Blog Single

Posted by:

Comments:

Post Date:

L’avènement des nouvelles technologies de l’information et de la communication (NTIC) a profondément modifié la conception du travail, au point de bousculer la frontière entre la vie privée et la vie professionnelle.

Dans ce contexte, une question revient régulièrement : l’employeur peut-il limiter le droit d’accès du salarié à Internet depuis son poste de travail ? En d’autres termes, peut-il interdire au salarié d’utiliser Internet à des fins personnelles pendant son temps de travail ?

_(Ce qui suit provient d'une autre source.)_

-- ==== Sys2Proof/Certificates/Slice0/Obligations.lean ====
section
/-! DEFINITION. The statements about the model. Each speaks of every state: `s` is the state that a command finds, `dt` the
time since the previous one in ticks of 2 ns, `u` the state at the command's instant, `e` its effect before the reactions.
The claims of one subject are the parts of one obligation. -/

open Sys2Proof Sys2Proof.Machine

/-! ## The machine as a whole -/

/-- The row's interface: a step runs the front command with the rest of the queue left to wait, and idles on an empty
queue. -/
def Obligations.FrontCommandRuns : Prop :=
  (∀ (c : Instr) (rest : List Instr) (s : State),
      step { s with pending := c :: rest } = exec c { s with pending := rest })
    ∧ ∀ s : State, s.pending = [] → step s = .next s

/-- Every well-formed command answers a next state: the queue is left alone, time does not go back, and the memories are in
their canonical form. -/
def Sys2Proof.Claims.WellFormedCommandsComplete : Prop :=
  ∀ (c : Instr) (s : State), c.wf = true →
    ∃ t, exec c s = .next t ∧ t.pending = s.pending ∧ s.now ≤ t.now ∧ t.authed = false ∧ t.Sound

/-- A frame that no bus can carry ends in a fault (a convention of the model, log 16). -/
def Sys2Proof.Claims.ImpossibleFrameFaults : Prop :=
  ∀ (dt : Nat) (n : Can) (ago : Nat) (f : Frame) (s : State), f.ok = false →
    exec (.canFrameReceived dt n ago f) s = .fault .illFormed

/-- Every well-formed command answers a next state; a frame that no bus can carry faults. -/
def Obligations.CommandsComplete : Prop :=
  Claims.WellFormedCommandsComplete ∧ Claims.ImpossibleFrameFaults

/-- Every step keeps the canonical form of the two memories. -/
def Obligations.StepKeepsSound : Prop := ∀ s t : State, s.Sound → step s = .next t → t.Sound

/-- The lifecycle state and the rollback counter are held in OTP and only ever advance (R368): whatever a step does. -/
def Obligations.LifecycleOnlyAdvances : Prop :=
  ∀ s t : State, step s = .next t → s.sec.life ≤ t.sec.life ∧ s.sec.rb ≤ t.sec.rb

/-- The machine after reset: OFF with every cluster UNUSED and every gate off, no link, empty queue, memories canonical. -/
def Sys2Proof.Claims.ResetState : Prop :=
  State.reset.Sound ∧ State.reset.dev.st = .off ∧ State.reset.pending = []
    ∧ (∀ c : Cl, (State.reset.cl[c]).st = .unused) ∧ (∀ o : Fin 40, ((State.reset.gates[o]).phase).isOn = false)
    ∧ (∀ k, State.reset.word k = regReset k) ∧ ∀ k, flashByte State.reset.flash k = 255

/-- Reset (R25, R345, R444): to OFF with the flash and the OTP as they are, and from OFF to BASECAMP. -/
def Sys2Proof.Claims.ResetAndRelease : Prop :=
  ∀ (s : State) (dt : Nat), let u := s.elapse dt
    let off (e : State) : Prop :=
      e.dev.st = .off ∧ (∀ c : Cl, (e.cl[c]).st = .unused) ∧ e.flash = u.flash ∧ e.sec.life = u.sec.life
        ∧ e.sec.rb = u.sec.rb ∧ e.sec.slots = u.sec.slots ∧ e.hp.exec = none ∧ e.boot.phase = .idle
    (u.dev.st ≠ .off → s.Gives (.vddcReset dt) dt off ∧ s.Gives (.resetNAssert dt) dt off)
      ∧ (u.dev.st = .off → ∀ sess : BitVec 64, s.Gives (.resetNRelease dt sess) dt fun e =>
          e.dev.st = .basecamp ∧ e.dev.cause = 0 ∧ e.boot.phase = .params ∧ e.boot.relAt = u.now ∧ e.sec.sess = sess
            ∧ e.sec.fresh = 0 ∧ e.sec.life = u.sec.life ∧ e.sec.slots = u.sec.slots ∧ e.flash = u.flash ∧ e.cl = u.cl)

/-- Reset: the machine after reset, the assertions of reset and the release of RESET_N. -/
def Obligations.ResetAndRelease : Prop :=
  Claims.ResetState ∧ Claims.ResetAndRelease

/-- A word reads as it was written and a field as it was set; every other word, and every field of the same word that shares
no bit with it, reads as before; and a byte of the flash likewise. -/
def Obligations.ReadAfterWrite : Prop :=
  (∀ (s : State) (a k : Nat) (w : Word), (s.setWord a w).word k = if k = a then w else s.word k)
    ∧ (∀ (s : State) (b : Nat) (f g : Fld) (v : Nat), f.lo + f.w ≤ 32 →
        (s.setF b f v).f b f = v % 2 ^ f.w
          ∧ (g.off ≠ f.off ∨ g.lo + g.w ≤ f.lo ∨ f.lo + f.w ≤ g.lo → (s.setF b f v).f b g = s.f b g))
    ∧ ∀ (m : List Host.Cell) (a k : Nat) (v : BitVec 8),
        flashByte (putByte m a v) k = if k = a then v.toNat else flashByte m k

L’employeur peut contrôler l’utilisation d’Internet

La réponse est oui.

Les connexions établies par un salarié sur les sites Internet pendant son temps de travail, grâce à l’outil informatique mis à sa disposition par l’employeur pour l’exécution de son travail, sont présumées avoir un caractère professionnel. L’employeur peut donc les rechercher afin de les identifier, même en l’absence du salarié.

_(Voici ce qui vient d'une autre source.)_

-- ==== Sys2Proof/Laws/Fields.lean ====
section
/-! SUPPORT. The laws of register fields: a field reads as it was put, and a field that shares no bit with it reads as
before. -/

namespace Sys2Proof.Machine

/-- The bits below, in and above a field. -/
theorem bits_split (n lo w : Nat) :
    n = n / 2 ^ (lo + w) * 2 ^ (lo + w) + bitsAt n lo w * 2 ^ lo + n % 2 ^ lo := by
  have h1 : n = 2 ^ lo * (n / 2 ^ lo) + n % 2 ^ lo := (Nat.div_add_mod n (2 ^ lo)).symm
  have h2 : n / 2 ^ lo = 2 ^ w * (n / 2 ^ lo / 2 ^ w) + n / 2 ^ lo % 2 ^ w := (Nat.div_add_mod _ _).symm
  have h3 : n / 2 ^ (lo + w) = n / 2 ^ lo / 2 ^ w := by rw [Nat.pow_add, Nat.div_div_eq_div_mul]
  unfold bitsAt
  rw [h3, Nat.pow_add]
  calc n = 2 ^ lo * (n / 2 ^ lo) + n % 2 ^ lo := h1
    _ = 2 ^ lo * (2 ^ w * (n / 2 ^ lo / 2 ^ w) + n / 2 ^ lo % 2 ^ w) + n % 2 ^ lo := by rw [← h2]
    _ = _ := by
      rw [Nat.mul_add, Nat.mul_comm (2 ^ lo) (n / 2 ^ lo % 2 ^ w), ← Nat.mul_assoc,
        Nat.mul_comm (2 ^ lo * 2 ^ w) (n / 2 ^ lo / 2 ^ w)]

/-- The word after a field has been put, as a number. -/
theorem Fld.put_toNat (f : Fld) (w : Word) (v : Nat) (h : f.lo + f.w ≤ 32) :
    (f.put w v).toNat
      = w.toNat / 2 ^ (f.lo + f.w) * 2 ^ (f.lo + f.w) + v % 2 ^ f.w * 2 ^ f.lo + w.toNat % 2 ^ f.lo := by
  have hs := bits_split w.toNat f.lo f.w
  have hv : v % 2 ^ f.w + 1 ≤ 2 ^ f.w := Nat.mod_lt _ (Nat.two_pow_pos _)
  have hr : w.toNat % 2 ^ f.lo < 2 ^ f.lo := Nat.mod_lt _ (Nat.two_pow_pos _)
  have hq : (w.toNat / 2 ^ (f.lo + f.w) + 1) * 2 ^ (f.lo + f.w) ≤ 2 ^ 32 := by
    have hw := w.isLt
    have e : 2 ^ 32 = 2 ^ (32 - (f.lo + f.w)) * 2 ^ (f.lo + f.w) := by rw [← Nat.pow_add]; congr 1; omega
    have : w.toNat / 2 ^ (f.lo + f.w) < 2 ^ (32 - (f.lo + f.w)) := by
      rw [Nat.div_lt_iff_lt_mul (Nat.two_pow_pos _), ← e]; exact hw
    rw [e]; exact Nat.mul_le_mul_right _ this
  have hm : (v % 2 ^ f.w + 1) * 2 ^ f.lo ≤ 2 ^ (f.lo + f.w) := by
    rw [Nat.pow_add, Nat.mul_comm (2 ^ f.lo)]; exact Nat.mul_le_mul_right _ hv
  rw [Nat.add_mul, Nat.one_mul] at hq hm
  unfold Fld.put
  rw [BitVec.toNat_ofNat, Nat.mod_eq_of_lt]
  · omega
  · omega

/-- A field reads as it was put. -/
theorem Fld.get_put (f : Fld) (w : Word) (v : Nat) (h : f.lo + f.w ≤ 32) : f.get (f.put w v) = v % 2 ^ f.w := by
  have hv : v % 2 ^ f.w < 2 ^ f.w := Nat.mod_lt _ (Nat.two_pow_pos _)
  have hr : w.toNat % 2 ^ f.lo < 2 ^ f.lo := Nat.mod_lt _ (Nat.two_pow_pos _)
  have e : w.toNat / 2 ^ (f.lo + f.w) * 2 ^ (f.lo + f.w) + v % 2 ^ f.w * 2 ^ f.lo + w.toNat % 2 ^ f.lo
      = w.toNat % 2 ^ f.lo + (v % 2 ^ f.w + w.toNat / 2 ^ (f.lo + f.w) * 2 ^ f.w) * 2 ^ f.lo := by
    rw [Nat.pow_add, Nat.add_mul, Nat.mul_comm (2 ^ f.lo) (2 ^ f.w), Nat.mul_assoc]; omega
  unfold Fld.get bitsAt
  rw [Fld.put_toNat f w v h, e, Nat.add_mul_div_right _ _ (Nat.two_pow_pos _), Nat.div_eq_of_lt hr, Nat.zero_add,
    Nat.add_mul_mod_self_right, Nat.mod_eq_of_lt hv]

/-- A field below the one put reads as before. -/
theorem Fld.get_put_low (f g : Fld) (w : Word) (v : Nat) (hf : f.lo + f.w ≤ 32) (h : g.lo + g.w ≤ f.lo) :
    g.get (f.put w v) = g.get w := by
  have key : ∀ n : Nat, n / 2 ^ g.lo % 2 ^ g.w = n % 2 ^ f.lo / 2 ^ g.lo % 2 ^ g.w := fun n => by
    have e : 2 ^ f.lo = 2 ^ g.lo * (2 ^ g.w * 2 ^ (f.lo - (g.lo + g.w))) := by
      rw [← Nat.pow_add, ← Nat.pow_add]; congr 1; omega
    rw [e, Nat.mod_mul_right_div_self, Nat.mod_mul_right_mod]
  unfold Fld.get bitsAt
  rw [key, key w.toNat, Fld.put_toNat f w v hf]
  congr 2
  rw [Nat.pow_add, Nat.mul_comm (2 ^ f.lo), ← Nat.mul_assoc, ← Nat.add_mul, Nat.add_comm, Nat.add_mul_mod_self_right,
    Nat.mod_mod]

/-- A field above the one put reads as before. -/
theorem Fld.get_put_high (f g : Fld) (w : Word) (v : Nat) (hf : f.lo + f.w ≤ 32) (h : f.lo + f.w ≤ g.lo) :
    g.get (f.put w v) = g.get w := by
  have key : (f.put w v).toNat / 2 ^ g.lo = w.toNat / 2 ^ g.lo := by
    have e : 2 ^ g.lo = 2 ^ (f.lo + f.w) * 2 ^ (g.lo - (f.lo + f.w)) := by rw [← Nat.pow_add]; congr 1; omega
    have hv : v % 2 ^ f.w + 1 ≤ 2 ^ f.w := Nat.mod_lt _ (Nat.two_pow_pos _)
    have hr : w.toNat % 2 ^ f.lo < 2 ^ f.lo := Nat.mod_lt _ (Nat.two_pow_pos _)
    have hm : (v % 2 ^ f.w + 1) * 2 ^ f.lo ≤ 2 ^ (f.lo + f.w) := by
      rw [Nat.pow_add, Nat.mul_comm (2 ^ f.lo)]; exact Nat.mul_le_mul_right _ hv
    rw [Nat.add_mul, Nat.one_mul] at hm
    have hl : v % 2 ^ f.w * 2 ^ f.lo + w.toNat % 2 ^ f.lo < 2 ^ (f.lo + f.w) := by omega
    rw [e, ← Nat.div_div_eq_div_mul, ← Nat.div_div_eq_div_mul, Fld.put_toNat f w v hf, Nat.add_assoc,
      Nat.add_comm (_ * 2 ^ (f.lo + f.w)), Nat.add_mul_div_right _ _ (Nat.two_pow_pos _), Nat.div_eq_of_lt hl,
      Nat.zero_add]
  unfold Fld.get bitsAt
  rw [key]

/-! ## Fields of registers -/

theorem State.word_setF (s : State) (b : Nat) (f : Fld) (v k : Nat) :
    (s.setF b f v).word k = if k = b + f.off then f.put (s.word (b + f.off)) v else s.word k :=
  s.word_setWord _ _ k

/-- A register field reads as it was set. -/
theorem State.f_setF_self (s : State) (b : Nat) (f : Fld) (v : Nat) (h : f.lo + f.w ≤ 32) :
    (s.setF b f v).f b f = v % 2 ^ f.w := by
  unfold State.f; rw [State.word_setF, if_pos rfl, Fld.get_put f _ v h]

/-- A field of another register reads as before. -/
theorem State.f_setF_other (s : State) (b : Nat) (f : Fld) (v c : Nat) (g : Fld) (h : c + g.off ≠ b + f.off) :
    (s.setF b f v).f c g = s.f c g := by
  unfold State.f; rw [State.word_setF, if_neg h]

/-- A field of the same register that shares no bit with the one set reads as before. -/
theorem State.f_setF_apart (s : State) (b : Nat) (f : Fld) (v c : Nat) (g : Fld) (hf : f.lo + f.w ≤ 32)
    (h : g.lo + g.w ≤ f.lo ∨ f.lo + f.w ≤ g.lo) : (s.setF b f v).f c g = s.f c g := by
  unfold State.f
  rw [State.word_setF]
  split
  · rename_i e
    rw [← e]
    rcases h with h | h
    · exact Fld.get_put_low f g _ v hf h
    · exact Fld.get_put_high f g _ v hf h
  · rfl

end Sys2Proof.Machine
end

C’est d’ailleurs la position adoptée par un arrêt de la Cour de cassation française du 5 février 2010.

Par conséquent, l’usage d’Internet à des fins non professionnelles doit rester raisonnable afin, d’une part, de ne pas nuire à l’efficacité du travail et, d’autre part, de ne pas porter préjudice à l’entreprise.

En vertu de son pouvoir de direction, l’employeur peut contrôler toutes les connexions Internet établies par le salarié, même en son absence.

Il est également important de préciser que l’inscription d’un site dans la liste des « favoris » de l’ordinateur ne lui confère pas un caractère personnel et ne saurait donc limiter le pouvoir d’investigation de l’employeur.

Les limites du pouvoir de contrôle de l’employeur

Attention ! Le pouvoir d’investigation de l’employeur connaît des limites.

En application du secret des correspondances, l’employeur ne peut ni lire un courriel émis ou reçu par le salarié, ni ouvrir les fichiers créés par celui-ci sur le lieu et pendant le temps de travail lorsqu’ils sont clairement identifiés comme personnels.

Pour éviter toute confusion, le salarié a donc intérêt à inclure le mot « personnel » dans l’objet des courriels envoyés ainsi que dans le nom des fichiers joints chaque fois que leur contenu n’a pas un caractère professionnel.

À défaut de cette indication, les courriels et les fichiers sont présumés avoir un caractère professionnel.

Un usage personnel doit rester raisonnable

Même lorsqu’il est toléré, l’usage de la messagerie professionnelle à des fins personnelles ne doit pas être abusif.

La fréquence et le volume des courriels personnels doivent demeurer raisonnables afin de ne pas impacter négativement le temps consacré au travail.

Par ailleurs, l’utilisation de la messagerie professionnelle doit toujours respecter les lois en vigueur et ne pas porter atteinte à l’image de marque de l’entreprise.

À titre d’exemple, il est interdit au salarié d’utiliser la messagerie de son entreprise pour diffuser des courriels dénigrant celle-ci ou contenant des propos racistes.

Pourquoi mettre en place une charte d’utilisation d’Internet ?

Afin d’assurer le respect de ces règles, il est recommandé à l’employeur d’établir une charte d’utilisation d’Internet.

Cette charte permet d’indiquer précisément aux salariés ce qu’ils sont autorisés à faire, ainsi que les comportements qui leur sont interdits.

À défaut d’établir une telle charte, ces prescriptions peuvent être intégrées au règlement intérieur de l’entreprise.

La violation de la charte d’utilisation d’Internet ou des dispositions prévues dans le règlement intérieur est susceptible d’entraîner des sanctions disciplinaires.

Conclusion

L’employeur dispose d’un pouvoir de contrôle sur l’utilisation d’Internet et des outils numériques mis à la disposition des salariés dans le cadre de leur activité professionnelle. Toutefois, ce pouvoir n’est pas absolu et doit s’exercer dans le respect des droits fondamentaux des salariés, notamment du secret des correspondances.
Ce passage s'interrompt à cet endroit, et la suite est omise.